The use of ‘nil rate band’ trusts for the legal avoidance of Inheritance Tax (IHT) is quite common, but a recent court case, which has attracted a great deal of attention, has pointed out a possible pitfall in such arrangements.
IHT nil rate band trusts are used to avoid IHT on a couple’s estate by passing an amount equivalent to the IHT nil rate band (£300,000 for the year 2007/2008) into a trust on the death of a spouse or civil partner, so that on the second death that sum is no longer part of the estate.
The case in point involved a transfer of a share in a property jointly owned by a husband and wife. When the wife died, her half share in their home was transferred into a trust, which transferred it back to the husband in exchange for his IOU.

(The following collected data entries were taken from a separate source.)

-- ==== Sys2Proof/Machine/Control.lean ====
section
/-! DEFINITION. Control transfer and skips (spec/41_control_flow.md). In the execute phase PC is already the address of the
instruction plus 2 (R120). -/

namespace Sys2Proof.Machine

/-- RET (R121): the popped entry keeps its value (R24; log 21). SP above 16 is illegal (R25; log 28). -/
def execRet (s : State) : Host.Outcome State Fault Refusal :=
  if s.sp = 0 then raise .stackUnderflow s.sp.toNat s
  else match s.stack[s.sp.toNat - 1]? with
    | some a => .next ((s.setSp (s.sp - 1)).setPc a)
    | none => .refused .illegalStackPointer

/-- JP nnn (R122). -/
def execJp (nnn : Addr) (s : State) : Host.Outcome State Fault Refusal :=
  .next (s.setPc (addrOperand nnn))

/-- CALL nnn (R123): PC, the address of the CALL plus 2, is pushed. SP above 16 is illegal (R25; log 28). -/
def execCall (nnn : Addr) (s : State) : Host.Outcome State Fault Refusal :=
  if s.sp.toNat = 16 then raise .stackOverflow s.sp.toNat s
  else if h : s.sp.toNat < 16 then
    .next (((s.setStack (s.stack.set s.sp.toNat s.pc h)).setSp (s.sp + 1)).setPc (addrOperand nnn))
  else .refused .illegalStackPointer

/-- SE Vx,kk (R124). -/
def execSeVxKk (x : RegIdx) (kk : Byte) (s : State) : Host.Outcome State Fault Refusal :=
  .next (s.skipIf (s.getV x == kk))

/-- SNE Vx,kk (R125). -/
def execSneVxKk (x : RegIdx) (kk : Byte) (s : State) : Host.Outcome State Fault Refusal :=
  .next (s.skipIf (s.getV x != kk))

/-- SE Vx,Vy (R126). -/
def execSeVxVy (x y : RegIdx) (s : State) : Host.Outcome State Fault Refusal :=
  .next (s.skipIf (s.getV x == s.getV y))

/-- SNE Vx,Vy (R127). -/
def execSneVxVy (x y : RegIdx) (s : State) : Host.Outcome State Fault Refusal :=
  .next (s.skipIf (s.getV x != s.getV y))

/-- JP V0,nnn (R128): the sum is not reduced modulo 4096. -/
def execJpV0 (nnn : Addr) (s : State) : Host.Outcome State Fault Refusal :=
  .next (s.setPc (addByte (addrOperand nnn) (s.getV v0)))

end Sys2Proof.Machine
end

The intended effect of the arrangement was that his estate would be reduced for IHT purposes by the extent of his debt due to the trust and that any further increase in the value of the property would be wholly exempt from Capital Gains Tax (CGT) because of the ‘principal private residence’ exemption. Had the trust retained ownership of a share in the house, the increase in the value of the trust’s share would be subject to CGT.

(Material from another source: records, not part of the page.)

/-- The dispatch (R83): the top nibble indexes the primary table, and in the families 0, 8 and E the bottom nibble, in
family F the bottom byte, the secondary one; no other bit chooses the handler. -/
def Obligations.DispatchIndexesTheTables : Prop :=
  ∀ w w' : Word, bits w 15 12 = bits w' 15 12 →
    (bits w 15 12 ∉ [0x0, 0x8, 0xE, 0xF] → ruleOf (decode w) = ruleOf (decode w')) ∧
    (bits w 15 12 ∈ [0x0, 0x8, 0xE] → bits w 3 0 = bits w' 3 0 → ruleOf (decode w) = ruleOf (decode w')) ∧
    (bits w 15 12 = 0xF → bits w 7 0 = bits w' 7 0 → ruleOf (decode w) = ruleOf (decode w'))

/-- The sound and fault outputs (R37, R301, R304; the fault output is the spec's decision D5, log 5, that of ST its D25, log
19): ST itself; nothing while no fault is latched; else the cause's code, the faulting PC and the info. -/
def Obligations.OutputsReportTimerAndFault : Prop :=
  ∀ s : State, s.soundOutput = s.st ∧ (s.fault = none → s.faultOutput = none) ∧
    ∀ f, s.fault = some f → ∃ code, s.faultOutput = some (code, f.faultPc, f.info) ∧
      (f.cause = .stackOverflow → code = 1) ∧ (f.cause = .stackUnderflow → code = 2) ∧
      (f.cause = .fetchOutOfRange → code = 3) ∧ (f.cause = .readOutOfRange → code = 4) ∧
      (f.cause = .writeOutOfRange → code = 5) ∧ (f.cause = .keyOutOfRange → code = 6)
end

When the husband died, the sum due under his IOU (£153,222.99) was claimed as a deduction from his estate, but HM Revenue and Customs (HMRC) argued that the sum was not deductible. Their reasoning was based on a section of the Finance Act 1986 (S103) which provides that a liability is not deductible if the consideration for the debt consists of property which ‘derived from the deceased’. In this case, the wife had never worked so, in HMRC’s view, the whole of the value of the house was derived from the husband’s estate. The Special Commissioners of Tax upheld the decision.

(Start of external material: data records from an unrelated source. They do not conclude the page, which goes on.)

-- ==== Sys2Proof/Laws/Exec.lean ====
section
/-! SUPPORT. One inversion lemma for each instruction whose outcome depends on a check: everything it can answer. -/

namespace Sys2Proof.Machine

theorem execRet_cases (s : State) :
    (s.sp.toNat = 0 ∧ execRet s = raise .stackUnderflow 0 s) ∨
    ((1 ≤ s.sp.toNat ∧ s.sp.toNat ≤ 16) ∧ ∃ h : s.sp.toNat - 1 < 16,
      execRet s = .next ((s.setSp (s.sp - 1)).setPc s.stack[s.sp.toNat - 1])) ∨
    (16 < s.sp.toNat ∧ execRet s = .refused .illegalStackPointer) := by
  by_cases h0 : s.sp = 0
  · exact Or.inl ⟨by simp [h0], by simp [execRet, h0]⟩
  · have h1 : s.sp.toNat ≠ 0 := fun h => h0 (BitVec.eq_of_toNat_eq h)
    by_cases h : s.sp.toNat - 1 < 16
    · refine Or.inr (Or.inl ⟨⟨by omega, by omega⟩, h, ?_⟩)
      simp only [execRet, if_neg h0, Vector.getElem?_eq_getElem h]
    · refine Or.inr (Or.inr ⟨by omega, ?_⟩)
      have hn : s.stack[s.sp.toNat - 1]? = none := by rw [Vector.getElem?_eq_none_iff]; omega
      simp only [execRet, if_neg h0, hn]

theorem execCall_cases (nnn : Addr) (s : State) :
    (s.sp.toNat = 16 ∧ execCall nnn s = raise .stackOverflow 16 s) ∨
    (∃ h : s.sp.toNat < 16, execCall nnn s =
      .next (((s.setStack (s.stack.set s.sp.toNat s.pc h)).setSp (s.sp + 1)).setPc (addrOperand nnn))) ∨
    (16 < s.sp.toNat ∧ execCall nnn s = .refused .illegalStackPointer) := by
  by_cases h0 : s.sp.toNat = 16
  · exact Or.inl ⟨h0, by simp [execCall, h0]⟩
  · by_cases h : s.sp.toNat < 16
    · exact Or.inr (Or.inl ⟨h, by simp only [execCall, if_neg h0, dif_pos h]⟩)
    · exact Or.inr (Or.inr ⟨by omega, by simp only [execCall, if_neg h0, dif_neg h]⟩)

theorem execLdBVx_cases (x : RegIdx) (s : State) :
    (s.i.toNat + 2 > 0xFFF ∧ execLdBVx x s = raise .writeOutOfRange (max s.i.toNat 0x1000) s) ∨
    (s.i.toNat + 2 ≤ 0xFFF ∧
      execLdBVx x s = .next (s.setMem (s.mem.writeBytes s.i.toNat (decimalDigits (s.getV x))))) := by
  by_cases h : InRange s.i.toNat 3
  · have h' := h; simp only [InRange] at h'
    exact Or.inr ⟨by omega, by simp only [execLdBVx, if_pos h]⟩
  · have h' := not_inRange _ _ h
    exact Or.inl ⟨by omega, by simp only [execLdBVx, if_neg h, leastOutOfRange]⟩

theorem execLdMemVx_cases (x : RegIdx) (s : State) :
    (s.i.toNat + x.val > 0xFFF ∧ execLdMemVx x s = raise .writeOutOfRange (max s.i.toNat 0x1000) s) ∨
    (s.i.toNat + x.val ≤ 0xFFF ∧ execLdMemVx x s = .next (s.setMem (s.mem.writeBytes s.i.toNat (s.regsUpTo x)))) := by
  by_cases h : InRange s.i.toNat (x.val + 1)
  · have h' := h; simp only [InRange] at h'
    exact Or.inr ⟨by omega, by simp only [execLdMemVx, if_pos h]⟩
  · have h' := not_inRange _ _ h
    exact Or.inl ⟨by omega, by simp only [execLdMemVx, if_neg h, leastOutOfRange]⟩

theorem execLdVxMem_cases (x : RegIdx) (s : State) :
    (s.i.toNat + x.val > 0xFFF ∧ execLdVxMem x s = raise .readOutOfRange (max s.i.toNat 0x1000) s) ∨
    (s.i.toNat + x.val ≤ 0xFFF ∧ execLdVxMem x s = .next (s.setVs (s.regsLoaded x s.i.toNat))) := by
  by_cases h : InRange s.i.toNat (x.val + 1)
  · have h' := h; simp only [InRange] at h'
    exact Or.inr ⟨by omega, by simp only [execLdVxMem, if_pos h]⟩
  · have h' := not_inRange _ _ h
    exact Or.inl ⟨by omega, by simp only [execLdVxMem, if_neg h, leastOutOfRange]⟩

/-- The display and the collision flag that DRW leaves. -/
def State.drawn (s : State) (x y : RegIdx) (n : Fin 16) : Draw :=
  drawSprite s.mem s.i.toNat ((s.getV x).toNat % 64) ((s.getV y).toNat % 32) n { display := s.display, collision := false }

theorem execDrw_cases (x y : RegIdx) (n : Fin 16) (s : State) :
    ((n.val > 0 ∧ s.i.toNat + n.val - 1 > 0xFFF) ∧
      execDrw x y n s = raise .readOutOfRange (max s.i.toNat 0x1000) s) ∨
    (¬ (n.val > 0 ∧ s.i.toNat + n.val - 1 > 0xFFF) ∧ InRange s.i.toNat n ∧
      execDrw x y n s = .next ((s.setDisplay (s.drawn x y n).display).setVF (s.drawn x y n).collision)) := by
  by_cases h : InRange s.i.toNat n
  · have h' := h; simp only [InRange] at h'
    exact Or.inr ⟨by omega, h, by simp only [execDrw, if_pos h]; rfl⟩
  · have h' := not_inRange _ _ h
    exact Or.inl ⟨by omega, by simp only [execDrw, if_neg h, leastOutOfRange]⟩

theorem keyOperand_cases (s : State) (k : Nat) :
    (k > 0xF ∧ s.keyOperand k = none) ∨ (∃ h : k < 16, s.keyOperand k = some s.input.keys[k]) := by
  unfold State.keyOperand
  by_cases h : k < 16
  · exact Or.inr ⟨h, Vector.getElem?_eq_getElem h⟩
  · exact Or.inl ⟨by omega, by rw [Vector.getElem?_eq_none_iff]; omega⟩

theorem execSkp_cases (x : RegIdx) (s : State) :
    ((s.getV x).toNat > 0xF ∧ execSkp x s = raise .keyOutOfRange (s.getV x).toNat s) ∨
    (∃ h : (s.getV x).toNat < 16, execSkp x s = .next (s.skipIf s.input.keys[(s.getV x).toNat])) := by
  rcases keyOperand_cases s (s.getV x).toNat with ⟨h, hk⟩ | ⟨h, hk⟩
  · exact Or.inl ⟨h, by simp only [execSkp, hk]⟩
  · exact Or.inr ⟨h, by simp only [execSkp, hk]⟩

theorem execSknp_cases (x : RegIdx) (s : State) :
    ((s.getV x).toNat > 0xF ∧ execSknp x s = raise .keyOutOfRange (s.getV x).toNat s) ∨
    (∃ h : (s.getV x).toNat < 16, execSknp x s = .next (s.skipIf (!s.input.keys[(s.getV x).toNat]))) := by
  rcases keyOperand_cases s (s.getV x).toNat with ⟨h, hk⟩ | ⟨h, hk⟩
  · exact Or.inl ⟨h, by simp only [execSknp, hk]⟩
  · exact Or.inr ⟨h, by simp only [execSknp, hk]⟩

theorem execLdVxK_cases (x : RegIdx) (s : State) :
    (leastPressed s.input.keys = none ∧ execLdVxK x s = .next s.backPc) ∨
    (∃ k, leastPressed s.input.keys = some k ∧ execLdVxK x s = .next (s.setV x (BitVec.ofNat 8 k))) := by
  cases h : leastPressed s.input.keys with
  | none => exact Or.inl ⟨rfl, by simp only [execLdVxK, h]⟩
  | some k => exact Or.inr ⟨k, rfl, by simp only [execLdVxK, h]⟩

theorem skipIf_pc (s : State) (b : Bool) : (s.skipIf b).pc = if b then s.pc + 2 else s.pc := by
  cases b <;> rfl

theorem skipIf_setPc (s : State) (b : Bool) : ∃ a, s.skipIf b = s.setPc a ∧ (a = s.pc ∨ a = s.pc + 2) := by
  cases b
  · exact ⟨s.pc, rfl, Or.inl rfl⟩
  · exact ⟨s.pc + 2, rfl, Or.inr rfl⟩

end Sys2Proof.Machine
end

However, this case need not cause undue alarm, since nowadays it is usual for both spouses or civil partners to work (at least at the beginning of the relationship) and in such circumstances HMRC’s argument would be difficult to sustain. Secondly, had the husband predeceased his wife, or the transfer been dealt with by the creation of a formal charge over the property, the problem would not have arisen. Thirdly, alternative arrangements can be made which circumvent the problem.